行不多時,前方風沙迷濛處,隱約出現一個模糊的、直立不動的人影輪廓,久久不動,甚是詭異,像在等着他們。
“那…那裏有人!”
有人失聲叫道。
李赴蹙眉凝神。
衆人心頭一緊。
金樓沙墟的種種陰森傳說瞬間浮上心頭,是看守寶藏亡魂?還是設伏沙匪?
所有人都下意識地放緩腳步,屏住呼吸,真氣暗運,向前靠近。
待走得近了,看清人影真容,所有人都不由自主眼睛一瞪。
那根本不是什麼人。
而是一塊被風沙經年累月打磨得渾圓、形狀詭異如人立的石碑。
石碑之上,幾個血淋淋的大字猙獰刺目,散發着濃濃的警告與不祥。
“覬覦金樓沙墟者,有進無出,魂歸地獄!”
茫茫風沙之中,天地混沌,前後難辨。
人處此境,本能地便會生出渺小與恐慌。
此刻驟然撞見這血字石碑,那鮮紅刺目的字跡彷彿在無聲地滴血,
一股寒意瞬間從衆人尾椎骨竄上天靈蓋,無不心頭凜然,一陣心悸!
李赴目光掃過石碑,眉頭微蹙,道。
“不知此碑,是見多了尋寶者葬身沙海的好心人所立,只爲警醒後來者莫生貪念枉送性命?
還是…別有用心之人,故意設下這血字碑,亂人心神?”
龔小裳與他想法不謀而合,接着道。
“高手爭鋒,有時氣勢一泄,心志動搖,便已先輸了一半。
這石碑立於絕地,陰氣森森,難保不是有人故弄玄虛,想在咱們踏入險境前,先在心頭種下畏懼。”
“哼,裝神弄鬼!”
烈火老人最是不耐煩這些,一聲暴喝如炸雷,“老夫活了幾十年,從不信什麼妖魔鬼怪!
若真有人敢在暗處搗鬼,讓老子揪出來,一掌斃了乾淨!”
他猛地一掌揮出。
轟!
掌力剛猛無儔,那堅硬石碑如同朽木,應聲炸裂成無數碎石,四散飛濺!
“管它是誰立的,以後都用不着了!”
烈火老人拍拍手收掌。
衆人見他如此霸道直接,心中均道,這烈火老人真是自信。
李赴明白烈火老人的意思。
烈火老人對這寶藏是勢在必得了,等他掘出了寶藏,亦或者打殺了刻意放出寶藏引得他白跑一趟的沙匪等有心之人,以後也就自然沒有什麼金樓沙墟了。
這一點倒是和他不謀而合。
儘管烈火老人與李赴對掌時喫了小虧,但他仍有自己的底氣。
他自忖當時未盡全力,且武功一道,內力深厚只是基礎,招式精妙、臨敵經驗、心志膽魄同樣重要!

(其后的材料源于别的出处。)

-- ==== Sys2Proof/Laws/Hold.lean ====
section
/-! SUPPORT. What the operations of the hold queue and of a channel's record do, said once: looking up after a change, an
entry's dismissal as one record, a row written twice. -/

namespace Sys2Proof.Laws

open Sys2Proof.Machine

/-! ### Fixed rows -/

/-- Of two writes to one place the second stays. -/
@[simp] theorem setAt_setAt {α : Type} {n : Nat} (v : Vector α n) (i : Fin n) (x y : α) :
    setAt (setAt v i x) i y = setAt v i y := by
  simp [setAt]

/-- Writing what is there changes nothing. -/
@[simp] theorem setAt_getAt {α : Type} {n : Nat} (v : Vector α n) (i : Fin n) : setAt v i (getAt v i) = v := by
  simp [setAt, getAt]

/-! ### The hold queue -/

/-- The entry of a tag after that entry has been changed. -/
theorem holdEntry_modHold (p : Part) (t : Tag) {f : HoldEntry → HoldEntry} (hf : ∀ e, (f e).req = e.req) :
    holdEntry (modHold p t f) t = (holdEntry p t).map f := by
  simp only [holdEntry, modHold]
  induction p.hold.queue with
  | nil => rfl
  | cons e q ih =>
    by_cases h : e.req.tag = t
    · simp [h, hf]
    · simpa [List.find?_cons, h] using ih

/-- The entry of a tag has that tag. -/
theorem tag_of_holdEntry {p : Part} {t : Tag} {e : HoldEntry} (h : holdEntry p t = some e) : e.req.tag = t := by
  simpa using List.find?_some h

/-- The entry of a tag is in the queue. -/
theorem mem_of_holdEntry {p : Part} {t : Tag} {e : HoldEntry} (h : holdEntry p t = some e) : e ∈ p.hold.queue :=
  List.mem_of_find?_eq_some h

/-- Taking an entry out forgets what was changed in it. -/
theorem filter_changed (q : List HoldEntry) (t : Tag) {f : HoldEntry → HoldEntry} (hf : ∀ e, (f e).req = e.req) :
    (q.map fun e => if e.req.tag == t then f e else e).filter (fun e => e.req.tag != t) =
      q.filter fun e => e.req.tag != t := by
  induction q with
  | nil => rfl
  | cons e q ih => by_cases h : e.req.tag = t <;> simp_all

/-- Lines untracked one after another. -/
theorem foldl_untrackLine (ls : List HoldLine) : ∀ p : Part,
    ls.foldl (fun q l => untrackLine q l.line) p =
      { p with tracker := p.tracker.filter fun x => !(ls.any fun l => l.line == x.line) } := by
  induction ls with
  | nil => intro p; simp
  | cons l ls ih =>
    intro p
    rw [List.foldl_cons, ih]
    simp only [untrackLine, List.filter_filter]
    congr 1
    refine List.filter_congr fun x _ => ?_
    rw [List.any_cons, Bool.not_or, Bool.and_comm, bne, Bool.beq_comm]

/-- A dismissal: the response, the entry out of the queue with the two tests due, its copy reads without an owner, and the
tracker entries of its HELD lines gone. -/
theorem dismiss_eq (p : Part) (e : HoldEntry) (code : RespCode) :
    dismiss p e code = { p with
      port := { p.port with tags := setAt p.port.tags e.req.tag false,
                            responses := p.port.responses ++ [{ tag := e.req.tag, code := code, data := [] }] },
      tracker := p.tracker.filter fun x => !(e.lines.any fun l => l.isHeld && l.line == x.line),
      hold := { p.hold with queue := p.hold.queue.filter (fun x => x.req.tag != e.req.tag),
                            lineTest := true, headRetry := true },
      slots := p.slots.map fun s => s.map fun k => if k.owner == some e.req.tag then { k with owner := none } else k } := by
  simp only [dismiss, discardHeld, foldl_untrackLine, leaveHold, modHold, respond, List.any_filter]
  congr 2
  exact filter_changed _ _ fun _ => rfl

end Sys2Proof.Laws
end

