-- ==== Sys2Proof/Tests/Slice0.lean ====
section
/-! SUPPORT. Small tests: every check of WellFormed refuses an ill-formed term, the manual's worked numbers come out, each
family of commands acts on a small state, and the hypotheses of every statement can be met (test_meets_…). -/

namespace Sys2Proof.Tests

open Sys2Proof Sys2Proof.Machine

-- The tests are checked one after another: run all at once, each waits on a thread of its own.
set_option Elab.async false

/-! ### WellFormed -/

/-- A write of n bytes, all enabled. -/
def writeReq (tag : Tag) (a : Addr) (n : Nat) : Request :=
  { tag := tag, kind := .write, addr := a, len := n, enables := List.replicate n true, data := List.replicate n 0x5A }

/-- A read of n bytes. -/
def readReq (tag : Tag) (a : Addr) (n : Nat) : Request :=
  { tag := tag, kind := .read, addr := a, len := n, enables := [], data := [] }

theorem test_wf_request : (Instr.upstreamRequest (writeReq 1 0x100 4)).wf = true ∧
    (Instr.upstreamRequest { writeReq 1 0x100 4 with enables := [] }).wf = false ∧
    (Instr.upstreamRequest { writeReq 1 0x100 4 with data := [] }).wf = false ∧
    (Instr.upstreamRequest { readReq 1 0x100 4 with data := [0] }).wf = false ∧
    (Instr.upstreamRequest { readReq 1 0x100 4 with enables := [true] }).wf = false := by decide

theorem test_wf_data : (Instr.ptAnswerDone 0 (List.replicate 256 0)).wf = true ∧
    (Instr.ptAnswerDone 0 (List.replicate 257 0)).wf = false ∧
    (Instr.copyReadDone 0 (List.replicate 64 0)).wf = true ∧
    (Instr.copyReadDone 0 (List.replicate 63 0)).wf = false := by decide +kernel

theorem test_wf_operands : (Instr.unknownCommand 3).wf = false ∧ (Instr.unknownCommand 7).wf = true ∧
    (Instr.pairLoRead 0x1A).wf = false ∧ (Instr.pairLoRead 0x19).wf = true ∧
    (Instr.frameEnd [0, 0, 0, 0]).wf = false ∧ (Instr.frameEnd [0, 0, 0]).wf = true := by decide

/-! ### States to test on -/

/-- The part after a command. -/
def after (c : Instr) (p : Part) : Part :=
  match exec c ⟨p, []⟩ with
  | .next s => s.part
  | .fault _ | .refused _ => p

/-- The part right after reset. -/
def blank : Part := Part.reset

/-- Four segments of 4 KiB from 0x100_0000. -/
def geo : Geometry := { base := 0x100, sizeCode := 0, count := 4, identity := 0x5A5A0001, exclude := 0 }

/-- An enabled region of one page. -/
def region (pg : Page) (k : RegionClass) (c : Chan) : RegionEntry :=
  { enabled := true, base := pg, limit := pg, cls := k, channel := c }

/-- PASS, GUARDED, STRICT (channel 0), LENIENT (channel 1) and MARKER (channel 0) pages at 0x1, 0x2, 0x3, 0x4, 0x5. -/
def regions : Vector RegionEntry 16 :=
  setAt (setAt (setAt (setAt (setAt (Vector.replicate 16 RegionEntry.cleared) 0 (region 1 .pass 0)) 1 (region 2 .guarded 0))
    2 (region 3 .strict 0)) 3 (region 4 .lenient 1)) 4 (region 5 .marker 0)

/-- Configured, not yet recovered. -/
def configured : Part :=
  { blank with classifier := { blank.classifier with geometry := geo, regions := regions },
               channels := setAt blank.channels 0 { Channel.cleared with enabled := true, code := 0xC0DE } }

/-- In service: READY, RUNNING from sequence number 1, channel 0 OPEN at epoch 1. -/
def ready : Part :=
  let p := goIntoService (putInForce configured) 1
  { p with restore := { p.restore with recovery := .ready },
           channels := setAt p.channels 0 { chan p 0 with state := .opened, epoch := 1 } }

/-- A part with one request waiting at the classifier. -/
def withHead (p : Part) (r : Request) : Part := { p with port := { p.port with intake := [{ req := r, cls := none }] } }

/-- A part with a request issued downstream under tag 0. -/
def withIssued (p : Part) (r : DownReq) : Part :=
  { p with arbiter := { p.arbiter with issued := setAt p.arbiter.issued 0 (some r) } }

/-- A part whose writer is in a state. -/
def withWriter (p : Part) (st : WriterState) : Part := { p with writer := { p.writer with state := st } }

/-- A part with a busy command. -/
def withBusy (p : Part) (b : BusyCommand) : Part := { p with command := { p.command with busy := b } }

/-- A part with the freeze taken. -/
def withFreeze (p : Part) : Part := { p with power := { frozen := true, pfail := true } }

/-- A part with a link in a state. -/
def withFrame (p : Part) (f : FrameState) : Part := { p with link := { p.link with frame := f } }

/-- A part in a write frame that has come to an index. -/
def inWriteFrame (p : Part) (i : BitVec 7) : Part := withFrame p (.frame { isWrite := true, index := i, capture := none })

/-- The part after a register group at an index. -/
def written (i : BitVec 7) (c : Instr) (p : Part) : Part := after c (inWriteFrame p i)

/-- A part whose recovery has a transfer in flight. -/
def withStage (p : Part) (b : BusyCommand) (st : RecoveryStage) : Part :=
  withIssued { withBusy p b with restore := { p.restore with stage := st } } (engineRead (.recovery 0) 0 64)

/-- A marker of three words. -/
def marker (w0 w1 w2 : Word) : Request :=
  { writeReq 1 0x5000 16 with data := bytesOfWord w0 ++ bytesOfWord w1 ++ bytesOfWord w2 ++ bytesOfWord 0 }

/-- A hold entry of channel 0 for one line. -/
def entry (tag : Tag) (r : Request) (st : EntryState) (sub : LineState) : HoldEntry :=
  { req := { r with tag := tag }, lines := [{ line := 0x3000, changed := true, sub := sub, untracked := false }],
    cls := .strict, channel := 0, region := 2, epoch := some 1, state := st, deadline := some 10, failed := false,
    torn := false }

/-- A part with hold entries. -/
def withHold (p : Part) (es : List HoldEntry) : Part := { p with hold := { p.hold with queue := es } }

/-- A part with a journal write placed. -/
def withJournal (p : Part) (js : List JournalWrite) : Part := { p with writer := { p.writer with journal := js } }

/-- A journal write. -/
def placedWrite (isHeader : Bool) (n : Seq) (left : Nat) : JournalWrite :=
  { isHeader := isHeader, seq := n, seg := 0, addr := 0, bytes := [], presented := true, unanswered := left, failed := false }

/-! ### Worked numbers of the manual -/

/-- Chapter 4, "One Segment From Placement to Scan": the TORN record's header words. -/
theorem test_torn_record_words :
    let r : PlaceReq := { kind := .torn, channel := 1, epoch := 12, torn := false, fault := false, overflowed := false,
                          line := 0, region := 0xFFFF, image := [], undoCount := 0 }
    let h := placedHeader 0x5A5A0001 r 304 1 1
    [h.w0, h.w1, h.w2, h.w3, h.w4, h.w5, h.w6, h.w7] =
      [0x01010104, 0xC, 0x130, 0xFFFF0000, 0, 0, 0, 0xA4A5FDBE] := by decide +kernel

/-- Chapter 8, "Two Modes, One Backlog": the backlog W1, P1, P2, C1, W2, P3. -/
def backlog (mode : ArbiterMode) : Part :=
  let req := fun (u : Purpose) (a : Nat) => engineRead u a 64
  { blank with arbiter := { blank.arbiter with
      mode := mode,
      waiting := [req (.record 1) 0x1000, req (.plain 1) 0x2000, req (.direct 2 0) 0x3000, req (.copy 1) 0x3000,
                  req (.record 2) 0x4000, req (.plain 3) 0x5000] } }

/-- The purposes issued by turns that take the tags 0, 1, … in turn. -/
def issueOrder (p : Part) : List (Option Purpose) :=
  let q := [0, 1, 2, 3, 4, 5].foldl (fun q t => after (.arbiterTurn t) q) p
  [0, 1, 2, 3, 4, 5].map fun t => (getAt q.arbiter.issued t).map (·.purpose)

他數十年縱橫,大小百餘戰,生死搏殺的經驗豈是李赴這年輕後生可比?
再者,李赴年紀輕輕,內力已如此駭人,可見用功之深,總不可能連一門厲害招式也練至化境吧?
這二十餘人,皆是江湖好手,最弱者也曾是橫行一方的劫路大盜,一道被毀的石碑還嚇不倒他們。
衆人重整精神,繼續向沙漠深處挺進。
風沙雖大,卻難不住這羣身負武功的高手。
腳下鬆軟沙地,於他們而言如同坦途,行走間神態自若。
尋常人若無熟悉路徑的嚮導引領,極易迷失在這死亡瀚海,一場沙暴便能要了性命。
但對這羣人來說,沙漠中許多致命難題,已非絕境。
他們縱躍如飛,一日奔行上百裏並非難事,用不了幾日便能抵達沙漠腹地。
風沙撲面,衆人眯着眼趕路。
烈火老人有意賣弄,腳下發力,身形如離弦之箭般激射而出,很快在前方化作一個小黑點。
他目光不自覺向後瞥去,想看看李赴能否跟上,存了暗中較勁的心思。
可惜李赴只是揹着包袱,不緊不慢地跟在大隊之中,對烈火老人的一馬當先似乎毫無反應,更無爭勝之意。
烈火老人領先了一陣,見狀心中一陣憋悶。
暗罵自己無聊,跟個小輩較什麼勁?
自己這邊火急火燎,人家卻悠閒得很,他頓時泄了氣,速度也慢了下來。
龔小裳看在眼裏,不禁莞爾一笑。
“小姑娘,你笑什麼?”
烈火老人回頭問道。
“我笑前輩您想爭個先後,可惜啊,有人壓根沒把這當回事呢。”龔小裳抿嘴笑道。
“前輩輕功卓絕,望塵莫及,實在是我無力爭先。”被點到的李赴開口,聲音帶着笑意。
衆人聞言,仔細看去。
只見李赴趕路時確實沒什麼精妙身法,就是普通的提縱邁步,輕功平平,全憑一口真氣在硬撐。
衆人心中稍安。
還好還好,這個青年總歸還有短板,若真是內外兼修、輕功絕世,那真該懷疑他是個易容的老妖怪了。
然而,隨着時間推移,衆人漸漸心驚起來。
沙漠酷熱,風沙耗力。
他們雖施展輕功節省體力,但內力消耗依舊巨大。
反觀李赴,依舊只是憑着一口流轉不息、渾厚無比的九陽真氣硬撐,步履從容,不見絲毫疲態!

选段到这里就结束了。